Show that for any bounded sequentially summable $a_n$ \begin{equation}\sum_{k=1}^{\infty}\frac{\lambda(k)\mathbb{E}_{n\in\mathbb{N}}[a_{kn}]}{k}=0\tag{1}\end{equation} where $\lambda(n)$ denotes the Liouville function

Swapping which side the term $\mathbb{E}_{n\in\mathbb{N}}[a_n]$ is on, this gives an absolutely lovely formula for $\mathbb{E}_{n\in\mathbb{N}}[a_n]$ from $\mathbb{E}_{n\in\mathbb{N}}[a_{kn}]$ ($k\geq 2$) which can be appreciated by even people who have done no mathematics. Similarly, I would expect that the conjecture holds for $\lambda(n)$ replaced by its "twin" $\mu(n)$, the Mobius function. Throughout the rest of this question, I will give all of the partial results and a general outline of how they are obtained.

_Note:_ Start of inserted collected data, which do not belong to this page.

/-- The common head of a slot word (R105); `slot` is the slot whose CLASS code the word carries. -/
def getHead (slot : Slot) (w : Nat) : Head :=
  { slot := slot, pd := bits w 64 3, atag := bits w 59 5, w0 := bits w 54 5, w1 := bits w 49 5,
    pneg := bits w 48 1, pidx := bits w 45 3 }

/-- A slot word from its head, OPCODE and operand field (R105). -/
def Head.put (h : Head) (op body : Nat) : Nat :=
  h.slot.num * 2 ^ 77 + op * 2 ^ 67 + h.pd * 2 ^ 64 + h.atag * 2 ^ 59 + h.w0 * 2 ^ 54 +
    h.w1 * 2 ^ 49 + h.pneg * 2 ^ 48 + h.pidx * 2 ^ 45 + body

/-! ## Which bits and codes an instruction admits -/

/-- A field that is not used is zero (R127). -/
def unusedZero (used : Bool) (f : Nat) : Bool := used || f == 0

/-- R127 for SR: the fields named true are used. -/
def SR.unused (o : SR) (a b c d : Bool) : Bool :=
  o.r == 0 && unusedZero a o.a && unusedZero b o.b && unusedZero c o.c && unusedZero d o.d

/-- R127 for SI: IMM33 is used, or bounded by the instruction's own rule. -/
def SI.unused (o : SI) (a b : Bool) : Bool := unusedZero a o.a && unusedZero b o.b

/-- R127, R129 for SM: A, V, W, EXT, and TYPE with HINT; K, X and OFF14 are always used. -/
def SM.unused (o : SM) (a v w e t : Bool) : Bool :=
  o.r == 0 && unusedZero a o.a && unusedZero v o.v && unusedZero w o.w && unusedZero e o.ext &&
    unusedZero t o.ty && unusedZero t o.hint

/-- R127, R128 for SB: P with PN, L, the register A (bits [38:33], so that [32:24] are zero), CNT15,
and TGT. -/
def SB.unused (o : SB) (p l a cnt t : Bool) : Bool :=
  unusedZero p o.p && unusedZero p o.pn && unusedZero l o.l &&
    (if a then o.cnt % 512 == 0 else unusedZero cnt o.cnt) && unusedZero t o.tgt

/-- R127, R131, R199 for VT: TA, TB, TC, the FLAGS named (values below `fl`), and MOD of class none
with SEG, DIST and MSEL zero. -/
def VT.unused (o : VT) (a b c : Bool) (fl : Nat) : Bool :=
  unusedZero a o.ta && unusedZero b o.tb && unusedZero c o.tc && decide (o.flags < fl) &&
    (o.mcls != 0 || (o.seg == 0 && o.dist == 0 && o.msel == 0))

/-- R106, R131, R197, R199 for VT: tile operand codes, assigned FLAGS below `lim`, and a modifier only
where the operation allows one on a source that it reads. `idx` marks tdef, whose TA is an index. -/
def VT.codes (o : VT) (idx mod b c : Bool) (lim : Nat) : Bool :=
  decide (o.td < 72) && (idx || decide (o.ta < 72)) && decide (o.tb < 72) && decide (o.tc < 72) &&
    decide (o.flags < lim) &&
    (o.mcls == 0 ||
      (mod && decide (o.dist < 2 ^ (o.seg + 1)) && !(o.mcls == 2 && o.dist == 0) &&
        (o.msel == 0 || (o.msel == 1 && b) || (o.msel == 2 && c))))

/-- R127, R133, R219 for MT: OPX, OPY, OPZ with OPW and their marks, ACC, PLANE. -/
def MT.unused (o : MT) (x y zw acc pl : Bool) : Bool :=
  o.r == 0 && unusedZero x o.x && unusedZero y o.y && unusedZero zw o.zv && unusedZero zw o.wv &&
    unusedZero (o.zv == 1) o.z && unusedZero (o.wv == 1) o.w && unusedZero acc o.acc &&
    unusedZero pl o.plane

/-- R127, R134, R240 for CP: T below `tl`, K, X, Y, OFF14, CON, PAT. -/
def CP.unused (o : CP) (tl : Nat) (k x y off con pat : Bool) : Bool :=
  o.r == 0 && decide (o.t < tl) && unusedZero k o.k && unusedZero x o.x && unusedZero y o.y &&
    unusedZero off o.off && unusedZero con o.con && unusedZero pat o.pat

/-- A tile code (R106). -/
def isTile (t : Nat) : Bool := decide (t < 64)
/-- An accumulator code (R106). -/
def isAcc (t : Nat) : Bool := decide (64 ≤ t) && decide (t < 72)
/-- A tile or accumulator code (R106). -/
def isOperand (t : Nat) : Bool := decide (t < 72)

/-- R135, R145: reserved bits of CTLARG for fmt.a to fmt.v, BLK where the format is not block-scaled
and SUB where it is neither an integer nor an xi format. -/
def fmtRsv (arg : Nat) : Bool :=
  let f := bits arg 0 5
  decide (arg < 2048) && (decide (20 ≤ f ∧ f ≤ 27) || bits arg 5 2 == 0) &&
    (decide (9 ≤ f ∧ f ≤ 16) || f == 25 || f == 26 || bits arg 7 2 == 0)

/-- R136, R140: FMT 28 to 31, and SUB 2 with an unsigned format, are unassigned. -/
def fmtCodes (arg : Nat) : Bool :=
  let f := bits arg 0 5
  decide (f < 28) && !(bits arg 7 2 == 2 && (f == 10 || f == 12 || f == 14 || f == 16))

/-- Step 9 (a slot word) and the CTLARG part of step 3 (a control op) of R358: no reserved or unused
bit is set. Log entry 43. -/
def rsvOk (i : Instr) : Bool :=
  match i with
  | .add _ o | .sub _ o | .mul _ o | .mulh _ o | .mulhz _ o | .div _ o | .divz _ o | .rem _ o
  | .remz _ o | .and _ o | .or _ o | .xor _ o | .shl _ o | .shr _ o | .sra _ o | .rotl _ o
  | .rotr _ o | .min _ o | .max _ o | .minz _ o | .maxz _ o | .sext _ o | .zext _ o | .cmp _ o
  | .pand _ o | .por _ o | .pxor _ o | .caprs _ o | .capq _ o | .enqt _ o | .enqm _ o | .deqm _ o =>
    o.unused true true true false
  | .addi _ o | .muli _ o | .andi _ o | .ori _ o | .xori _ o | .cmpi _ o =>
    o.unused true true
  | .shli _ o | .shri _ o | .srai _ o =>
    o.unused true true && decide (o.imm < 64)
  | .clz _ o | .ctz _ o | .popc _ o | .mov _ o | .pnot _ o | .pmov _ o | .capmv _ o =>
    o.unused true true false false
  | .movi _ _ | .movhi _ _ =>
    true
  | .sel _ o | .caprt _ o =>
    o.unused true true true true
  | .br _ o =>
    o.unused false false false false true
  | .bp _ o =>
    o.unused true false false false true
  | .jmp _ o | .ret _ o =>
    o.unused false false true false false
  | .call _ o =>
    o.unused false false true false true
  | .loop _ o =>
    o.unused false true true false true
  | .loopi _ o =>
    o.unused false true false true true
  | .nop _ o | .eret _ o | .ctxout _ o | .endc _ o | .next _ o =>
    o.unused false false false false
  | .lea _ o | .cclean _ o | .cinval _ o | .cflush _ o =>
    o.unused true false false false false
  | .ld _ o | .st _ o =>
    o.unused true false true true true
  | .pf _ o =>
    o.unused false false false true true
  | .amoAdd _ o | .amoFadd _ o | .amoMin _ o | .amoMax _ o | .amoMinz _ o | .amoMaxz _ o
  | .amoAnd _ o | .amoOr _ o | .amoXor _ o | .amoSwap _ o | .amoCas _ o =>
    o.unused true true true true true
  | .mfsr _ o | .mtsr _ o =>
    o.unused true false
  | .trap _ o =>
    o.unused false false && decide (o.imm < 65536)
  | .rdtime _ o | .rdcyc _ o | .bq _ o | .jread _ o | .wq _ o =>
    o.unused true false false false
  | .barInit _ o =>
    o.unused false true && decide (o.imm < 2048)
  | .barArrive _ o | .barQuery _ o =>
    o.unused true false && decide (o.imm < 1024)
  | .barWait _ o =>
    o.unused false true && decide (o.imm < 1024)
  | .barAw _ o =>
    o.unused false false && decide (o.imm < 1024)
  | .cpjoin _ o =>
    o.unused false false && decide (o.imm < 2 ^ 32)
  | .widen _ o =>
    o.unused false false && decide (o.imm < 8) && !(decide (4 ≤ o.imm) && o.imm % 4 != 0)
  | .fmtA _ arg | .fmtW _ arg | .fmtO _ arg | .fmtV _ arg =>
    fmtRsv arg
  | .fmtS _ arg =>
    decide (arg < 1024)
  | .rm _ arg =>
    decide (arg < 8)
  | .seed _ arg =>
    decide (arg < 131072)
  | .cbsel _ arg =>
    decide (arg < 2)
  | .stepset _ _ =>
    true
  | .tdef _ o =>
    o.unused true false false 1
  | .tshape _ o | .tstep _ o | .vrarg _ _ o | .vscan _ _ o | .vcscan _ _ o | .vunpk _ o
  | .vquant _ o | .vstat _ o =>
    o.unused true false false 2
  | .tview _ o | .tclr _ o =>
    o.unused false false false 2
  | .tstate _ o | .viota _ _ o =>
    o.unused false false false 4
  | .vadd _ _ o | .vsub _ _ o | .vmul _ _ o | .vmin _ _ o | .vmax _ _ o | .vand _ _ o | .vor _ _ o
  | .vxor _ _ o | .vshl _ _ o | .vshr _ _ o | .vsra _ _ o | .vrcpf _ _ o | .vrsqf _ _ o | .vperm _ o
  | .vgath _ o | .vscat _ o | .vpack _ o | .vscal _ _ o =>
    o.unused true true false 1
  | .vfma _ _ o | .vfms _ _ o | .vfnma _ _ o | .vclamp _ _ o | .vsel _ _ o =>
    o.unused true true true 1
  | .vabs _ _ o | .vneg _ _ o | .vnot _ _ o | .vmov _ o | .vcvt _ o | .vrcp _ _ o | .vrsq _ _ o
  | .vexp2 _ _ o | .vlog2 _ _ o | .vtanh _ _ o | .vlgst _ _ o | .vsqrt _ _ o | .vrsum _ _ o
  | .vcsum _ _ o | .vrmax _ _ o | .vcmax _ _ o | .vrmin _ _ o | .vcmin _ _ o | .vtrans _ o =>
    o.unused true false false 1
  | .vcmp _ _ o | .vdeq _ o =>
    o.unused true true false 8
  | .vbcast _ o =>
    o.unused true false false 4
  | .vtopk _ _ o =>
    o.unused true true false 2
  | .mloadw _ o | .mloadwt _ o | .mcbl _ o =>
    o.unused false true false false true
  | .mswap _ o =>
    o.unused false false false false false
  | .mma _ o =>
    o.unused true true false true true
  | .mzero _ o | .moutl _ o =>
    o.unused true false false false false
  | .mdrain _ o =>
    o.unused true true true true false
  | .mscl _ o =>
    o.unused true true false false false
  | .mstat _ o =>
    o.unused true true false true false
  | .vcbl _ o =>
    o.unused false true false false false
  | .cpLd _ o =>
    o.unused 128 true true true true false true
  | .cpSt _ o | .cpAcc _ o =>
    o.unused 128 true true true true true true
  | .cpSs _ o | .cpBc _ o =>
    o.unused 128 true true true false true false
  | .cpMm _ o | .cpGath _ o =>
    o.unused 128 true true true true false false
  | .cpScat _ o =>
    o.unused 128 true true true true true false
  | .cpFill _ o =>
    o.unused 128 false false true false false false
  | .cpPf _ o =>
    o.unused 1 true true true true false true
  | .cpCancel _ o | .cpRes _ o =>
    o.unused 1 false true false false false false
  | .cpPat _ o =>
    o.unused 8 true true false true false false
  | _ => true
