-- ==== Sys2Proof/Machine/Coherence.lean ====
section
/-!
DEFINITION. Sys2Proof/Machine/Coherence.lean: caches and logical time (R72 to R86, R389, R390). Values
live in `State.mem` (log entry 4): the blocks here carry placement, dirtiness and times, a leased copy also the bytes it
was given (R98), and the commutative buffers carry partials until a combination folds them into memory.
-/
namespace Sys2Proof.Machine

/-! ## Blocks and home times (R72, R79) -/

/-- Write time, lease end and own holder (core plus one) of the 32-byte word `w` of a die. -/
def Die.times (d : Die) (w : Nat) : Nat × Nat × Nat := d.home.get w (0, 0, 0)

def State.setTimes (s : State) (die w : Nat) (v : Nat × Nat × Nat) : State :=
  s.updDie die (fun d => { d with home := d.home.set w v (0, 0, 0) })

/-- A block holds word `i` of a frame. -/
def Block.has (b : Block) (die frame i : Nat) : Bool :=
  b.die == die && b.frame == frame && decide (b.a ≤ i) && decide (i ≤ b.b)

/-- A block holds a word of those from `x` to `y` of a frame. -/
def Block.meets (b : Block) (die frame x y : Nat) : Bool :=
  b.die == die && b.frame == frame && decide (b.a ≤ y) && decide (x ≤ b.b)

/-- The words of a block, as word numbers of its die, and the dirty ones. -/
def Block.words (b : Block) : List Nat := span (16 * b.frame + b.a) (b.b + 1 - b.a)
def Block.dirtyWords (b : Block) : List Nat := b.words.filter (fun w => b.dirty.testBit (w % 16))

/-- The bytes of word `i` in a leased copy. -/
def Block.bytesAt (b : Block) (i : Nat) : List Byte := (b.data.drop (32 * (i - b.a))).take 32

/-! ## L2 (R70, R73, R296) -/

/-- LPDDR-6 traffic of `n` bytes on the usage of a core's island (R296): 1 eighth of a grain per 64 KiB. -/
def meterBytes (s : State) (core n : Nat) : State :=
  s.updIsland (s.islandOf core) (fun i =>
    let r := i.uRem + n
    { i with uAcc := i.uAcc + r / 65536, uRem := r % 65536 })

/-- LPDDR-6 traffic on a context's joule counter: 125 nJ per 4 KiB, with the remainder carried (R296). -/
def meterCtx (s : State) (core slot n : Nat) : State :=
  s.updCtx core slot (fun c =>
    let r := c.jouleRem + 125 * n
    { c with joule := c.joule + r / 4096, jouleRem := r % 4096 })

/-- LPDDR-6 traffic of `n` bytes caused by a context. -/
def meterDram (s : State) (core slot n : Nat) : State := meterBytes (meterCtx s core slot n) core n

/-- LPDDR-6 traffic of `n` bytes that a context of a team has caused: at its core's charge, and at its own while it
holds its slot. -/
def meterFor (s : State) (core slot team n : Nat) : State :=
  meterBytes (if (s.ctx core slot).st ≠ .free ∧ (s.ctx core slot).team = team then meterCtx s core slot n else s) core n

/-- The L2 set of a frame: its slice and its index there. -/
def l2Set (frame : Nat) : Nat := frame % (24 * 512)

/-- Of blocks, the most recently used first, those that a set of `words` words and `tags` tags keeps, and those it
evicts, the least recently used ones (R73); `inSet` names the blocks of the set. -/
def trimSet (inSet : Block → Bool) (words tags : Nat) : List Block → List Block × List Block
  | [] => ([], [])
  | b :: r =>
    if inSet b then
      if b.b + 1 - b.a ≤ words ∧ 0 < tags then
        let k := trimSet inSet (words - (b.b + 1 - b.a)) (tags - 1) r
        (b :: k.1, k.2)
      else (r.filter (fun x => !inSet x), b :: r.filter inSet)
    else
      let k := trimSet inSet words tags r
      (b :: k.1, k.2)

/-- The blocks that an L2 set of 256 words and 48 tags keeps, and those it evicts. -/
def l2Trim (l : List Block) (set : Nat) : List Block × List Block := trimSet (fun b => l2Set b.frame == set) 256 48 l

/-- The key of a device word in the records of what a store below holds of it. -/
def wordKey (die w : Nat) : Nat := die * 2 ^ 35 + w

/-- The home is about to change a word: what LPDDR-6 holds of it stays on record (R398). -/
def noteL2 (s : State) (die w : Nat) : State :=
  if s.l2Old.get (wordKey die w) [] = [] then
    { s with l2Old := s.l2Old.set (wordKey die w) (s.readDev die (32 * w) 32) [] }
  else s

/-- A holder is about to dirty a word: what the home holds of it stays on record (R398). -/
def noteL1 (s : State) (die w : Nat) : State :=
  if s.l1Old.get (wordKey die w) [] = [] then
    { s with l1Old := s.l1Old.set (wordKey die w) (s.readDev die (32 * w) 32) [] }
  else s

/-- An L2 block's dirty words reach LPDDR-6, at the charge of the core whose write last dirtied the block, and of its
context while that holds its slot (R296). -/
def l2Clean (s : State) (die : Nat) (b : Block) : State :=
  if b.dirty = 0 then s else
  let s := s.updDie die (fun d => { d with badL2 := d.badL2.filter (fun w => !b.words.contains w) })
  let s := { s with l2Old := b.dirtyWords.foldl (fun t w => t.set (wordKey die w) [] []) s.l2Old }
  match b.who with
  | none => s
  | some (core, slot, team) => meterFor s core slot team (32 * b.dirtyWords.length)

/-- A block goes into L2 as the most recently used, merged with those that it overlaps; what has no room is
evicted. -/
def l2Put (s : State) (die : Nat) (b : Block) : State :=
  let l := (s.die die).l2
  let m := (l.filter (·.meets die b.frame b.a b.b)).foldl (fun m x =>
    { m with a := min m.a x.a, b := max m.b x.b, dirty := m.dirty ||| x.dirty, who := if m.who.isSome then m.who else x.who }) b
  let r := l2Trim (m :: l.filter (fun x => !x.meets die b.frame b.a b.b)) (l2Set b.frame)
  r.2.foldl (fun s x => l2Clean s die x) (s.updDie die (fun d => { d with l2 := r.1 }))

/-- Words a to b of a frame are used at their home slice; how many of them LPDDR-6 had to give. -/
def l2Use (s : State) (die frame a b : Nat) : State × Nat :=
  let l := (s.die die).l2
  let absent := ((span a (b + 1 - a)).filter (fun i => !l.any (fun x => x.has die frame i))).length
  if absent = 0 then
    (s.updDie die (fun d => { d with l2 := d.l2.filter (·.meets die frame a b) ++ d.l2.filter (fun x => !x.meets die frame a b) }), 0)
  else (l2Put s die { die := die, frame := frame, a := a, b := b, ty := 1, dirty := 0, wts := 0, lease := 0 }, absent)

/-- Word `w` is about to be written at its home by a context, or by the host or the command processor. -/
def l2Dirty (s : State) (die w : Nat) (who : Option (Nat × Nat × Nat)) : State :=
  l2Put (noteL2 s die w) die { die := die, frame := w / 16, a := w % 16, b := w % 16, ty := 1, dirty := 2 ^ (w % 16), wts := 0, lease := 0, who := who }

/-- Host and command processor use the words of [pa, pa + n) at their homes (R28): at no core's charge. -/
def l2Host (s : State) (die pa n : Nat) (wr : Bool) : State :=
  (span (pa / 32) ((pa + n + 31) / 32 - pa / 32)).foldl (fun s w =>
    let s := (l2Use s die (w / 16) (w % 16) (w % 16)).1
    if wr then l2Dirty s die w none else s) s

/-- The store of a failing word that is met at its home (R352, R385). -/
def homeStoreOf (s : State) (die w : Nat) : Nat := if (s.die die).badL2.contains w then 1 else 4

/-- The failing words of [pa, pa + n) are logged with no requester (R352). -/
def logHomeBad (s : State) (die pa n : Nat) : State :=
  ((s.die die).bad.filter (fun w => decide (pa < 32 * w + 32) && decide (32 * w < pa + n))).foldl
    (fun s w => s.logErr die 0x42 false (homeStoreOf s die w) none none (32 * w)) s

/-- A context as the one that dirties a block. -/
def State.whoIs (s : State) (core slot : Nat) : Option (Nat × Nat × Nat) := some (core, slot, (s.ctx core slot).team)

/-! ## Leaving L1: victim buffer, recall (R79, R82, R387) -/

/-- An own block's times go back to the home; its dirty words have the holder `h`, the others none. -/
def giveBack (s : State) (b : Block) (h : Nat) : State :=
  if b.ty = 0 then
    b.words.foldl (fun s w =>
      let (wt, le, _) := (s.die b.die).times w
      s.setTimes b.die w (max wt b.wts, max le b.lease, if b.dirty.testBit (w % 16) then h else 0)) s
  else s

/-- A device word fails its check from now on. Log entry 109. -/
def spoilWord (s : State) (die w : Nat) : State :=
  s.updDie die (fun d => { d with bad := if d.bad.contains w then d.bad else d.bad ++ [w] })

/-- Byte offset in a core's SRAM of the L1 set of a word, and of the word in its frame (R24, R73, R352). Log entry
109. -/
def l1Addr (k : Core) (w : Nat) : Nat :=
  (12 - k.l1size) * 2 ^ 19 + 2048 * (w / 16 % max 1 (256 * k.l1size)) + 32 * (w % 16)

/-- A word that stands dirty in L2 fails its check from now on. -/
def spoilL2 (s : State) (die w : Nat) : State :=
  (spoilWord s die w).updDie die (fun d => { d with badL2 := if d.badL2.contains w then d.badL2 else d.badL2 ++ [w] })

/-- A dirty word found uncorrectable reaches the home still failing its check (R387): logged, and posted to the
partition whose write made it dirty. -/
def spoilHome (s : State) (core part die w : Nat) : State :=
  let s := s.updCore core (fun k => { k with l1Bad := k.l1Bad.filter (· != (die, w)) })
  let s := (spoilL2 s die w).logErr (dieOf core) 0x43 false 0 (some part) (some core) (l1Addr (s.core core) w)
  s.postE part 0x43 (island := s.islandOf core) (core := core) (die := dieOf core)

/-- A dirty word of a block that leaves a core reaches its home: the home's record of LPDDR-6 takes over, and where the
core holds the word dirty again, the home holds what the block brings (R398). -/
def settleOld (s : State) (core : Nat) (b : Block) (w : Nat) : State :=
  let k := wordKey b.die w
  let old := s.l1Old.get k []
  let s := if s.l2Old.get k [] = [] then { s with l2Old := s.l2Old.set k (if old = [] then s.readDev b.die (32 * w) 32 else old) [] } else s
  let again := ((s.core core).l1 ++ (s.core core).victim).any (fun x => x.ty == 0 && x.has b.die b.frame (w % 16) && x.dirty.testBit (w % 16))
  { s with l1Old := s.l1Old.set k (if again then b.bytesAt (w % 16) else []) [] }

/-- The dirty words of a block reach their home whole: those that failed their check there pass it again. -/
def writeHome (s : State) (core : Nat) (b : Block) : State :=
  if b.dirty = 0 then s else
  let s := b.dirtyWords.foldl (fun s w => settleOld s core b w) s
  let good := b.dirtyWords.filter (fun w => !(s.core core).l1Bad.contains (b.die, w))
  let s := if (s.die b.die).bad = [] then s else s.updDie b.die (fun d => { d with bad := d.bad.filter (fun w => !good.contains w) })
  let s := b.dirtyWords.foldl (fun s w => if (s.core core).l1Bad.contains (b.die, w) then spoilHome s core b.part b.die w else s) s
  l2Put s b.die { b with ty := 1, wts := 0, lease := 0, part := 0, data := [], used := 0, key := (0, 0, 0), party := (0, 0) }

/-- The words of a victim entry have no holder any more, but where the core has acquired them anew. -/
def freeHolder (s : State) (core : Nat) (b : Block) : State :=
  b.dirtyWords.foldl (fun s w =>
    let (wt, le, h) := (s.die b.die).times w
    if h = core + 1 ∧ (s.core core).l1.any (fun x => x.ty == 0 && x.has b.die b.frame (w % 16)) = false then s.setTimes b.die w (wt, le, 0) else s) s

/-- The oldest entry of a victim buffer gets its grant: its dirty words are sent and it is freed (R82). -/
def grantOldest (s : State) (core : Nat) : State :=
  match (s.core core).victim with
  | [] => s
  | b :: r => writeHome (freeHolder (s.updCore core (fun k => { k with victim := r })) core b) core b

/-- Every entry of a victim buffer is granted. -/
def drainVictim (s : State) (core : Nat) : State := (s.core core).victim.foldl (fun s _ => grantOldest s core) s

/-- A block's residency ends: the predictor keeps the footprint of the words used (R74). It holds 64 (log entry 9). -/
def noteFoot (s : State) (core : Nat) (b : Block) : State :=
  if b.used = 0 then s
  else s.updCore core (fun k => { k with foot := ((b.key, b.used) :: k.foot.filter (fun f => f.1 != b.key)).take 64 })

/-- Dirty words take an entry of the victim buffer, with their bytes; a full one waits for its oldest grant (R82; log
entry 21). -/
def toVictim (s : State) (core : Nat) (b : Block) : State :=
  let s := if 8 ≤ (s.core core).victim.length then grantOldest s core else s
  let b := { b with data := s.readDev b.die (512 * b.frame + 32 * b.a) (32 * (b.b + 1 - b.a)) }
  s.updCore core (fun k => { k with victim := k.victim ++ [b] })

/-- An evicted or dropped block (R82). -/
def evict (s : State) (core : Nat) (b : Block) : State :=
  let s := noteFoot (giveBack s b (core + 1)) core b
  if b.dirty = 0 then s else toVictim s core b

/-- Drop from a core's L1 every block that `f` names, writing back dirty words (R59, R77). -/
def dropL1 (s : State) (core : Nat) (f : Block → Bool) : State :=
  let gone := (s.core core).l1.filter f
  gone.foldl (fun s b => evict s core b)
    (s.updCore core (fun k => { k with l1 := k.l1.filter (fun b => !f b) }))

/-- A core's L1 and victim buffer are written back and empty (R59, R389). -/
def emptyL1 (s : State) (core : Nat) : State := drainVictim (dropL1 s core (fun _ => true)) core

/-- A core gives up a word that it holds own, with data and times (R79); a word in a victim buffer is served
from there, which frees the entry (R82). -/
def recallFrom (s : State) (c die w : Nat) : State :=
  let frame := w / 16
  let i := w % 16
  let gone := (s.core c).l1.filter (fun b => b.ty == 0 && b.has die frame i)
  let vic := (s.core c).victim.filter (·.has die frame i)
  let s := s.updCore c (fun k =>
      { k with l1 := k.l1.filter (fun b => !(b.ty == 0 && b.has die frame i)),
               victim := k.victim.filter (fun b => !b.has die frame i) })
  let s := gone.foldl (fun s b => writeHome (noteFoot (giveBack s b 0) c b) c b) s
  vic.foldl (fun s b => writeHome (freeHolder s c b) c b) s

This first partial results answers the question "why on earth would these values be 0???":

Partial Result $\#1$: For any bounded sequentially summable sequence $a_n$, it holds that \begin{equation}\lim_{s\to1^+}\sum_{k=1}^{\infty}\frac{\lambda(k)\mathbb{E}_{n\in\mathbb{N}}[a_{kn}]}{k^s}=\lim_{s\to1^+}\sum_{k=1}^{\infty}\frac{\mu(k)\mathbb{E}_{n\in\mathbb{N}}[a_{kn}]}{k^{s}}=0\tag{2}\end{equation} and thus if the sum in (1) converges it must converge to $0$

This result is obtained by inverting the summation order and exploiting the fact that $$\sum_{d|n}\frac{\mu(n)}{n^s}=\prod_{p}\left(1-\frac{1}{p^s}\right)>0$$ which means that the triangle inequality does not "lose" any sign cancelation. The following partial result is much stronger:

Partial Result $\#2$: There exists an absolute constant $c_0$ such that for any sequentially summable sequence $a_n$ and $N>0$ \begin{equation}\left|\sum_{k=1}^N\frac{\lambda(k)\mathbb{E}_{n\in\mathbb{N}}[a_{kn}]}{k}\right|<c_0m\tag{3}\end{equation} where $$m^2=\limsup_{N\to\infty}\frac{1}{N}\sum_{n=1}^Na^2_{n}$$

An outline of the proof of this result is given in this Math.SE question, but in essence the result comes from the fact that the boundedness of

\begin{equation}\left|\sum_{k=1}^N\frac{f(k)\mathbb{E}_{n\in\mathbb{N}}[a_{kn}]}{k}\right|\end{equation}

for some function $f(k)$ is essentially equivalent to tight enough bounds on the partial sums

$$\sum_{n=1}^{N}\frac{f(mk)}{k}$$

for all values of $m<N$, which $\mu(n)$ definitely has. The boundedness in Partial Result $\#2$ can be translated to bounds when $\mu(n)$ is replaced by $\lambda(n)$ by exploiting the identity $\lambda(n)=\sum_{d^2|n}\mu\left(\frac{n}{d^2}\right)$ and the relative uniformity of the bound w.r.t out choice of $a_n$. Here is the next partial result

Partial Result $\#3$: If, for any bounded sequentially summable sequence $a_n$, we have that \begin{equation} \lim_{N\to\infty}\frac{1}{N}\sum_{k=1}^{N}\lambda(k)\mathbb{E}_{n\in\mathbb{N}}[a_{kn}]=0 \end{equation} then our conjecute (1) holds.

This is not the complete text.